Forever is a long time, so before committing to buy stock in a company that you plan to hold onto for that long, you should have a lot of confidence in the company's long-term revenue prospects. I'm going to talk about two of my favorite stocks here, companies that are so strong they've managed to post share price gains in 2020 even as the overall market tumbled.

1. Amazon

Consumers have been flocking to online retailers for food and other essentials since the coronavirus outbreak deepened and state and local officials ordered people to stay home as much as possible. E-commerce giant Amazon (NASDAQ:AMZN) saw such a surge in demand that last month it announced it intended to hire 100,000 new full-time and part-time employees to work in its U.S. fulfillment centers and delivery operations. This week, Amazon said those roles have been filled, and now the company plans on creating an additional 75,000 jobs as demand remains high. Amazon also said it would invest more than $500 million in pay increases rather than the $350 million announced earlier. Of course, this tells us Amazon is probably making it through the current crisis just fine. But why am I optimistic about its future? Because I like Amazon's position in the online grocery market, and I feel good about the growth prospects for Amazon Web Services (AWS) -- two very different businesses that should keep its revenue climbing.

A hand holds a cell phone with "grocery online" written on the screen. Shelves of apples are seen in the background.

Image source: Getty Images.

For clues about the future, we can look at the company's last earnings report. In the fourth quarter, grocery delivery orders through Amazon Fresh and Whole Foods Market more than doubled compared to the same period a year ago.
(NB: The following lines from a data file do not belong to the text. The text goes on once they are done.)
-- ==== Sys2Proof/Laws/KeepsPort.lean ====
section
/-! SUPPORT. Which parts of the device an operation can change: exchanges, protection, the host port, links and ticks. -/

namespace Sys2Proof.Machine

set_option Elab.async false

theorem Dev.creditTokens_keeps (d : Dev) (n : LinkId) : d.Keeps (d.creditTokens n) [.alloc, .out] := by
  unfold Dev.creditTokens
  repeat' first | with_reducible exact Dev.Keeps.rfl | ((with_reducible apply Part.within_goal); exact Eq.refl true) | ((with_reducible apply Part.isIn_goal); exact Eq.refl true) | with_reducible apply Dev.Keeps.via (Dev.donorCredited_keeps _ _) | with_reducible apply Dev.Keeps.via (Dev.onOut_keeps _ _ _) | with_reducible apply Dev.Keeps.ite | with_reducible intro _ | extract_lets

theorem Dev.reduceStop_keeps (d : Dev) (n : LinkId) : d.Keeps (d.reduceStop n) [.recorder, .out, .veh, .rAlc, .rVeh] := by
  unfold Dev.reduceStop
  repeat' first | with_reducible exact Dev.Keeps.rfl | ((with_reducible apply Part.within_goal); exact Eq.refl true) | ((with_reducible apply Part.isIn_goal); exact Eq.refl true) | with_reducible apply Dev.Keeps.via (Dev.startStop_keeps _ _ _ _) | with_reducible apply Dev.Keeps.via (Dev.onOut_keeps _ _ _) | with_reducible apply Dev.Keeps.raise | with_reducible apply Dev.Keeps.ite | with_reducible intro _ | extract_lets

theorem Dev.hostLimit_keeps (d : Dev) (data : Word) : d.Keeps (d.hostLimit data) [.alloc, .rAlc] := by
  unfold Dev.hostLimit
  repeat' first | with_reducible exact Dev.Keeps.rfl | ((with_reducible apply Part.within_goal); exact Eq.refl true) | ((with_reducible apply Part.isIn_goal); exact Eq.refl true) | with_reducible apply Dev.Keeps.via (Dev.setBudget_keeps _) | with_reducible apply Dev.Keeps.setReg

theorem Dev.limitStart_keeps (d : Dev) : d.Keeps (d.limitStart) [.alloc] := by
  unfold Dev.limitStart
  repeat' first | with_reducible exact Dev.Keeps.rfl | ((with_reducible apply Part.within_goal); exact Eq.refl true) | ((with_reducible apply Part.isIn_goal); exact Eq.refl true) | with_reducible apply Dev.Keeps.via (Dev.setBudget_keeps _) | with_reducible apply Dev.Keeps.via (Dev.onAlloc_keeps _ _) | with_reducible apply Dev.Keeps.ite | with_reducible intro _ | split | (dsimp +zetaDelta only; split)

theorem Dev.limitExpiry_keeps (d : Dev) : d.Keeps (d.limitExpiry) [.alloc, .recorder, .rAlc] := by
  unfold Dev.limitExpiry
  repeat' first | with_reducible exact Dev.Keeps.rfl | ((with_reducible apply Part.within_goal); exact Eq.refl true) | ((with_reducible apply Part.isIn_goal); exact Eq.refl true) | with_reducible apply Dev.Keeps.via (Dev.setBudget_keeps _) | with_reducible apply Dev.Keeps.via (Dev.onAlloc_keeps _ _) | with_reducible apply Dev.Keeps.raise | with_reducible apply Dev.Keeps.ite | with_reducible intro _ | split | (dsimp +zetaDelta only; split)

theorem Dev.lowerBudget_keeps (d : Dev) : d.Keeps (d.lowerBudget) [.alloc, .recorder, .rAlc] := by
  unfold Dev.lowerBudget
  repeat' first | with_reducible exact Dev.Keeps.rfl | ((with_reducible apply Part.within_goal); exact Eq.refl true) | ((with_reducible apply Part.isIn_goal); exact Eq.refl true) | with_reducible apply Dev.Keeps.via (Dev.onAlloc_keeps _ _) | with_reducible apply Dev.Keeps.raise | with_reducible apply Dev.Keeps.ite | with_reducible intro _ | split | (dsimp +zetaDelta only; split)

theorem Dev.notReady_keeps (d : Dev) (g : LinkId) : d.Keeps (d.notReady g) [.alloc, .prot, .recorder, .cmd, .group, .out, .con, .rAlc] := by
  unfold Dev.notReady
  repeat' first | with_reducible exact Dev.Keeps.rfl | ((with_reducible apply Part.within_goal); exact Eq.refl true) | ((with_reducible apply Part.isIn_goal); exact Eq.refl true) | with_reducible apply Dev.Keeps.via (Dev.withdraw_keeps _ _ _) | with_reducible apply Dev.Keeps.ite | with_reducible intro _ | extract_lets

theorem Dev.breakGroup_keeps (d : Dev) (g : LinkId) : d.Keeps (d.breakGroup g) [.recorder, .cmd, .group, .con, .rAlc] := by
  unfold Dev.breakGroup
  repeat' first | with_reducible exact Dev.Keeps.rfl | ((with_reducible apply Part.within_goal); exact Eq.refl true) | ((with_reducible apply Part.isIn_goal); exact Eq.refl true) | with_reducible apply Dev.Keeps.via (Dev.onGroup_keeps _ _ _) | with_reducible apply Dev.Keeps.via (Dev.openAll_keeps _ _) | with_reducible apply Dev.Keeps.raise | with_reducible apply Dev.Keeps.ite | with_reducible intro _ | extract_lets | split | (dsimp +zetaDelta only; split)

theorem Dev.withdrawTick_keeps (d : Dev) (g : LinkId) : d.Keeps (d.withdrawTick g) [.alloc, .prot, .recorder, .cmd, .group, .out, .con, .rAlc] := by
  unfold Dev.withdrawTick
  repeat' first | with_reducible exact Dev.Keeps.rfl | ((with_reducible apply Part.within_goal); exact Eq.refl true) | ((with_reducible apply Part.isIn_goal); exact Eq.refl true) | with_reducible apply Dev.Keeps.via (Dev.onGroup_keeps _ _ _) | with_reducible apply Dev.Keeps.via (Dev.withdraw_keeps _ _ _) | with_reducible apply Dev.Keeps.ite | with_reducible intro _ | extract_lets

theorem Dev.unwithdraw_keeps (d : Dev) (g : LinkId) : d.Keeps (d.unwithdraw g) [.group] := by
  unfold Dev.unwithdraw
  repeat' first | with_reducible exact Dev.Keeps.rfl | ((with_reducible apply Part.within_goal); exact Eq.refl true) | ((with_reducible apply Part.isIn_goal); exact Eq.refl true) | with_reducible apply Dev.Keeps.via (Dev.onGroup_keeps _ _ _) | with_reducible apply Dev.Keeps.ite | with_reducible intro _ | extract_lets

theorem Dev.assignPrepare_keeps (d : Dev) (g : LinkId) : d.Keeps (d.assignPrepare g) [.prot, .group, .lprot] := by
  unfold Dev.assignPrepare
  repeat' first | with_reducible exact Dev.Keeps.rfl | ((with_reducible apply Part.within_goal); exact Eq.refl true) | ((with_reducible apply Part.isIn_goal); exact Eq.refl true) | with_reducible apply Dev.Keeps.via (Dev.segPrepare_keeps _ _ _) | with_reducible apply Dev.Keeps.via (Dev.onGroup_keeps _ _ _) | with_reducible apply Dev.Keeps.ite | with_reducible intro _ | split | (dsimp +zetaDelta only; split)

theorem Dev.assignBounds_keeps (d : Dev) (g : LinkId) : d.Keeps (d.assignBounds g) [.alloc, .prot, .recorder, .cmd, .group, .out, .con, .rAlc] := by
  unfold Dev.assignBounds
  repeat' first | with_reducible exact Dev.Keeps.rfl | ((with_reducible apply Part.within_goal); exact Eq.refl true) | ((with_reducible apply Part.isIn_goal); exact Eq.refl true) | with_reducible apply Dev.Keeps.via (Dev.withdraw_keeps _ _ _) | with_reducible apply Dev.Keeps.via (Dev.onGroup_keeps _ _ _) | with_reducible apply Dev.Keeps.via (Dev.dropSeg_keeps _ _) | with_reducible apply Dev.Keeps.ite | with_reducible intro _ | split | (dsimp +zetaDelta only; split)

theorem Dev.assignJoin_keeps (d : Dev) (g : LinkId) : d.Keeps (d.assignJoin g) [.prot, .group] := by
  unfold Dev.assignJoin
  repeat' first | with_reducible exact Dev.Keeps.rfl | ((with_reducible apply Part.within_goal); exact Eq.refl true) | ((with_reducible apply Part.isIn_goal); exact Eq.refl true) | with_reducible apply Dev.Keeps.via (Dev.onGroup_keeps _ _ _) | with_reducible apply Dev.Keeps.via (Dev.dropSeg_keeps _ _) | with_reducible apply Dev.Keeps.ite | with_reducible intro _ | split | (dsimp +zetaDelta only; split)

theorem Dev.releaseLow_keeps (d : Dev) (g : LinkId) : d.Keeps (d.releaseLow g) [.recorder, .cmd, .group, .con, .rAlc] := by
  unfold Dev.releaseLow
  repeat' first | with_reducible exact Dev.Keeps.rfl | ((with_reducible apply Part.within_goal); exact Eq.refl true) | ((with_reducible apply Part.isIn_goal); exact Eq.refl true) | with_reducible apply Dev.Keeps.via (Dev.onGroup_keeps _ _ _) | with_reducible apply Dev.Keeps.via (Dev.openAll_keeps _ _) | with_reducible apply Dev.Keeps.raise | with_reducible apply Dev.Keeps.ite | with_reducible intro _ | split | (dsimp +zetaDelta only; split)

theorem Dev.releaseOpen_keeps (d : Dev) (g : LinkId) : d.Keeps (d.releaseOpen g) [.cmd, .group, .con] := by
  unfold Dev.releaseOpen
  repeat' first | with_reducible exact Dev.Keeps.rfl | ((with_reducible apply Part.within_goal); exact Eq.refl true) | ((with_reducible apply Part.isIn_goal); exact Eq.refl true) | with_reducible apply Dev.Keeps.via (Dev.onGroup_keeps _ _ _) | with_reducible apply Dev.Keeps.via (Dev.openAll_keeps _ _) | with_reducible apply Dev.Keeps.ite | with_reducible intro _ | split | (dsimp +zetaDelta only; split)

theorem Dev.releaseDone_keeps (d : Dev) (g : LinkId) : d.Keeps (d.releaseDone g) [.group] := by
  unfold Dev.releaseDone
  repeat' first | with_reducible exact Dev.Keeps.rfl | ((with_reducible apply Part.within_goal); exact Eq.refl true) | ((with_reducible apply Part.isIn_goal); exact Eq.refl true) | with_reducible apply Dev.Keeps.via (Dev.onGroup_keeps _ _ _) | with_reducible apply Dev.Keeps.ite | with_reducible intro _ | split | (dsimp +zetaDelta only; split)

theorem Dev.onSlot_keeps (d : Dev) (x : Fin 16) (f : Exchange → Exchange) : d.Keeps (d.onSlot x f) [.alloc] := by
  unfold Dev.onSlot
  repeat' first | with_reducible exact Dev.Keeps.rfl | ((with_reducible apply Part.within_goal); exact Eq.refl true) | ((with_reducible apply Part.isIn_goal); exact Eq.refl true) | with_reducible apply Dev.Keeps.via (Dev.onAlloc_keeps _ _)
According to eMarketer, grocery is the fastest-growing e-commerce product category in the U.S., and its analysts forecast that it will reach $38 billion in annual sales by 2023, up from almost $20 billion last year.

As for AWS, its operating income accounted for 67% of the entire company's $3.9 billion in operating income for the quarter. And the great news here is that AWS's net sales climbed 34% in the quarter.
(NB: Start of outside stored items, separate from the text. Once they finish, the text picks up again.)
/-! ### The commands -/

/-- Settles O24: each step acts on its link alone; the requests that follow a completed training leave the state it reached. -/
theorem linkTraining : Obligations.LinkTraining := by
  unfold Obligations.LinkTraining
  refine ⟨?start, ?retry, ?stepA, ?stepB, ?done, ?notDone, ?noStart, ?noRetry, ?lateA, ?lateB, ?fail, ?retrain, ?refused⟩
  case start =>
    intro s n hmay hstate hdue
    refine .of_eq (exec_trainingStart n s) (if_pos ⟨hmay, hstate, hdue⟩) ⟨?_, ?_, ?_, ?_, ?_, ?_⟩
    · exact s.dev.beginTraining_state n
    · exact s.dev.beginTraining_trainAt n
    · rw [Dev.settled_reg, Dev.beginTraining_trainCnt]
    · rw [Dev.settled_reg, Dev.beginTraining_failRx]
    · exact .settled (.beginTraining fun _ _ => rfl)
    · exact .settled (.beginTraining (fun _ _ => rfl) (by simp) (by simp))
  case retry =>
    intro s n hmay hstate hretry hdue
    refine .of_eq (exec_trainingRetry n s) (if_pos ⟨hmay, hstate, hretry, hdue⟩) ⟨?_, ?_, ?_, ?_, ?_, ?_⟩
    · exact s.dev.beginTraining_state n
    · exact s.dev.beginTraining_trainAt n
    · exact s.dev.beginTraining_retryAt n
    · rw [Dev.settled_reg, Dev.beginTraining_trainCnt]
    · exact .settled (.beginTraining fun _ _ => rfl)
    · exact .settled (.beginTraining (fun _ _ => rfl) (by simp) (by simp))
  case stepA =>
    intro s n a hstate hnow
    refine .of_eq (exec_trainAReply n a s) (if_pos ⟨hstate, hnow⟩) ⟨?_, ?_, ?_, ?_⟩
    · simp
    · simp
    · exact .settled (.setReg (.onLnk fun _ _ => rfl))
    · exact .settled (.setReg (.onLnk fun _ _ => rfl) (by simp))
  case stepB =>
    intro s n m rtt hstate hnow hm
    refine .of_eq (exec_trainBEcho n m rtt s) (if_pos ⟨hstate, hnow, hm⟩) ?_
    rw [← hm]
    by_cases hlast : m.toNat < 8
    · rw [if_pos hlast]
      refine ⟨fun _ => by simp, by simp [hlast, hstate], by simpa using ⟨BitVec.isLt _, BitVec.isLt _⟩, ?_, ?_⟩
      · exact .settled (.onLnk (.setReg fun _ _ => rfl))
      · exact .settled (.onLnk (.setReg (fun _ _ => rfl) (by simp)))
    · rw [if_neg hlast]
      refine ⟨fun h => absurd h hlast, by simp [hlast], by simpa using ⟨BitVec.isLt _, BitVec.isLt _⟩, ?_, ?_⟩
      · exact .settled (.drew (.onLnk (.setReg fun _ _ => rfl)))
      · exact .settled (.drew (.onLnk (.setReg (fun _ _ => rfl) (by simp))))
  case done =>
    intro s n i r f hstate hreads hrun hnow
    obtain ⟨hheld, hrole, hthresh, hid, hfw⟩ := Dev.trainDone_shows hstate hreads hrun hnow
    refine .of_eq (exec_trainingComplete n s) (by rw [Dev.enterConfirm_of_state (by simp [hstate])]) ⟨hheld, hrole, hthresh, ?_, ?_⟩
    · rw [Dev.settled_reg, hid]
    · rw [Dev.settled_reg, hfw]
  case notDone =>
    intro s n hstate hunmet
    refine .idle (exec_trainingComplete n s) ?_
    rw [Dev.enterConfirm_of_state hstate, Dev.trainDone, if_neg]
    rintro ⟨hconfirm, hrun, hreads, hnow⟩
    obtain h | h | h | h := hunmet
    · exact h hconfirm
    · exact absurd hrun (Nat.not_le.mpr h)
    · exact h hreads
    · exact absurd hnow (Nat.not_le.mpr h)
  case noStart =>
    intro s n h
    refine .idle (exec_trainingStart n s) (if_neg ?_)
    rintro ⟨hmay, -, hdue⟩
    simp_all
  case noRetry =>
    intro s n h
    refine .idle (exec_trainingRetry n s) (if_neg ?_)
    rintro ⟨hmay, -, -, hdue⟩
    simp_all
  case lateA =>
    intro s n a h
    refine .idle (exec_trainAReply n a s) (if_neg ?_)
    rintro ⟨hstate, hnow⟩
    exact h.elim (· hstate) fun h => absurd hnow (Nat.not_le.mpr h)
  case lateB =>
    intro s n m rtt h
    refine .idle (exec_trainBEcho n m rtt s) (if_neg ?_)
    rintro ⟨hstate, hnow, hm⟩
    obtain h | h | h := h
    · exact h hstate
    · exact absurd hnow (Nat.not_le.mpr h)
    · exact h hm
  case fail =>
    intro s n b hbound hlate
    have hconf : (s.dev.enterConfirm n).now = s.dev.now ∧ s.dev.LinksBut (s.dev.enterConfirm n) n ∧
        ((s.dev.enterConfirm n).link n).lnk.trainAt = (s.dev.link n).lnk.trainAt ∧
        ∀ a, (s.dev.enterConfirm n).reg a = s.dev.reg a := by
      simp only [Dev.enterConfirm]
      split_ifs
      · exact ⟨by simp, .onLnk fun _ _ => rfl, by simp, fun _ => rfl⟩
      · exact ⟨rfl, fun _ _ => rfl, rfl, fun _ => rfl⟩
    obtain ⟨hnow, hlinks, hat, hreg⟩ := hconf
    have hfails : s.dev.trainingFails n = (s.dev.enterConfirm n).failTraining n := by
      simp only [Dev.trainingFails, hbound, ms, hat, hnow, if_pos hlate]
    generalize s.dev.enterConfirm n = d at *
    refine .of_eq (exec_trainingFail n s) hfails ⟨?_, ?_, ?_, ?_, ?_⟩
    · simp [Dev.failTraining, LinkLayer.stop]
    · simp [Dev.failTraining, LinkLayer.stop, hnow, secs]
    · exact Dev.settled_raise_bit _ (.lnk n) _ _ (by decide)
    · exact .settled (.raise (.onLnk hlinks))
    · exact .settled (.raise (.onLnk (.of_same (fun _ _ => rfl) hreg)) (by simp [EvReg.addr]))
  case retrain =>
    intro s n hrun hmay hsite hclose hfb
    have hexec : s.dev.gw (Reg.lnkCmd n) 1 (fun d => d.retrain n) = ((s.dev.setReg (Reg.lnkCmd n) 1).unlinked n).beginTraining n := by
      rw [Dev.gw_of_recording _ _ _ hrun, Dev.retrain_site]
      · rw [Dev.setReg_lnkCmd_mayTrain, hmay]
      · rw [Dev.setReg_lnkCmd_role, hsite]
      · exact hclose
      · exact hfb
    have hnow : (s.dev.setReg (Reg.lnkCmd n) 1).now = s.dev.now := rfl
    have hcmd : (s.dev.setReg (Reg.lnkCmd n) 1).reg (Reg.lnkCmd n) = 1 := by simp
    have hregs : s.dev.RegsBut (s.dev.setReg (Reg.lnkCmd n) 1) [Reg.lnkCmd n, Reg.lnkTrainCnt n, Reg.lnkFailRx n] :=
      .setReg (fun _ _ => rfl) (by simp)
    have hlinks : s.dev.LinksBut (s.dev.setReg (Reg.lnkCmd n) 1) n := fun _ _ => rfl
    generalize s.dev.setReg (Reg.lnkCmd n) 1 = d at *
    refine .of_eq (exec_retrain n s) hexec ⟨?_, ?_, ?_, ?_, ?_⟩
    · exact Dev.beginTraining_state _ n
    · exact (Dev.beginTraining_trainAt _ n).trans hnow
    · rw [Dev.settled_reg, Dev.beginTraining_regsBut _ n _ (by simp [Reg.lnkCmd, Reg.lnkFailRx, Reg.lnkTrainCnt])]
      exact hcmd
    · exact .settled (.beginTraining (.onVeh (.onMet (.onLnk hlinks))))
    · exact .settled (.beginTraining (.onVeh (.onMet (.onLnk hregs))) (by simp) (by simp))
  case refused =>
    intro s n hrun hmay hfb
    set d := s.dev.setReg (Reg.lnkCmd n) 1 with hd
    have hmay' : d.mayTrain n = true := by rw [hd, Dev.setReg_lnkCmd_mayTrain, hmay]
    have hexec : s.dev.gw (Reg.lnkCmd n) 1 (fun d => d.retrain n) = d.raise (.lnk n) 10 := by
      rw [Dev.gw_of_recording _ _ _ hrun, ← hd, Dev.retrain, if_neg (by simpa using hmay'), if_pos (.inr hfb)]
    refine .of_eq (exec_retrain n s) hexec ⟨?_, ?_, ?_⟩
    · exact Dev.settled_raise_bit _ (.lnk n) _ _ (by decide)
    · simp [hd]
    · exact .settled (.raise (.setReg (fun _ _ => rfl) (by simp)) (by simp [EvReg.addr]))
Though Amazon's stock price hasn't fallen to bargain levels -- indeed, it's up significantly year to date -- it actually is a decent deal considering the growth it's set to generate in the years to come. The company, which has increased annual net income every year since 2015, has traded in the range of about 80 to 88 times earnings over the past two years. While Amazon's price to earnings ratio has increased to 100 over the past few days, that's still down from levels of 250 times earnings and higher back in 2018. And today, Amazon is trading at about 18 times book value, after trading at more than 20 for a great part of the past four years.   

As of Wednesday afternoon, Amazon's stock price was up by 25% year to date. Wall Street analysts are forecasting an additional 4.4% upside for the year. Considering the demand Amazon has seen in recent weeks and the performance the stock has delivered so far, that forecast seems modest.  

2. Vertex Pharmaceuticals

The near-term story for Vertex Pharmaceuticals (NASDAQ:VRTX) is about treating cystic fibrosis. The company is a market leader in that indication, and Morningstar predicts its cystic fibrosis program may contribute more than $10 billion to revenue in 2028. Vertex has revenue gains for the past five years, with sales led by its older cystic fibrosis medications, but its newest approved treatment -- Trikafta -- is expected to become the growth driver this year.
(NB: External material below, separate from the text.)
-- ==== Sys2Proof/Syntax.lean ====
section
/-! DEFINITION. The commands of the block: one constructor per row of spec/opcode_table.json, with its operands.
Operands named `dt` are a delay in CLK_CLE cycles (1.25 ns) that the manual only bounds. -/

namespace Sys2Proof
Looking farther ahead, Vertex's story, depending on drug approvals, is set to expand. The biopharmaceutical is testing treatments for blood disorders such as sickle cell disease and beta-thalassemia. In the pain-relief indication, the company has achieved proof of concept and is now trying to find the right molecule to advance through clinical trials from a chemistry perspective. Its researchers are looking for one that could be taken once or twice a day, for example. Pain relief is an interesting area due to the market size and the limited options beyond older treatments like aspirin and acetaminophen or the more dangerous opioids. The global pain management market will reach $52 billion by 2022 from $36 billion in 2017, according to BCC Research.

In blood disorders, Vertex reported positive safety and efficacy data from the first two patients treated with its gene-editing therapy in Phase 1/2 studies. Vertex and its partner, CRISPR Therapeutics (NASDAQ:CRSP), collect cells from the patient's blood, edit them, then infuse them back to the patient. The current (limited) data from those early trials suggest the companies may be able to cure sickle cell disease and beta-thalassemia from a functional perspective.

Vertex shares are trading near their all-time high, up almost 20% this year, but they remain inexpensive in relation to book value. For the past year, they've traded in the range of about 10 times book value, compared with more than 20 in the previous four years.

Though they are far from dirt cheap, Amazon and Vertex are reasonably priced considering their growth prospects and their current revenues. Investments in them at these levels should pay off in the long term.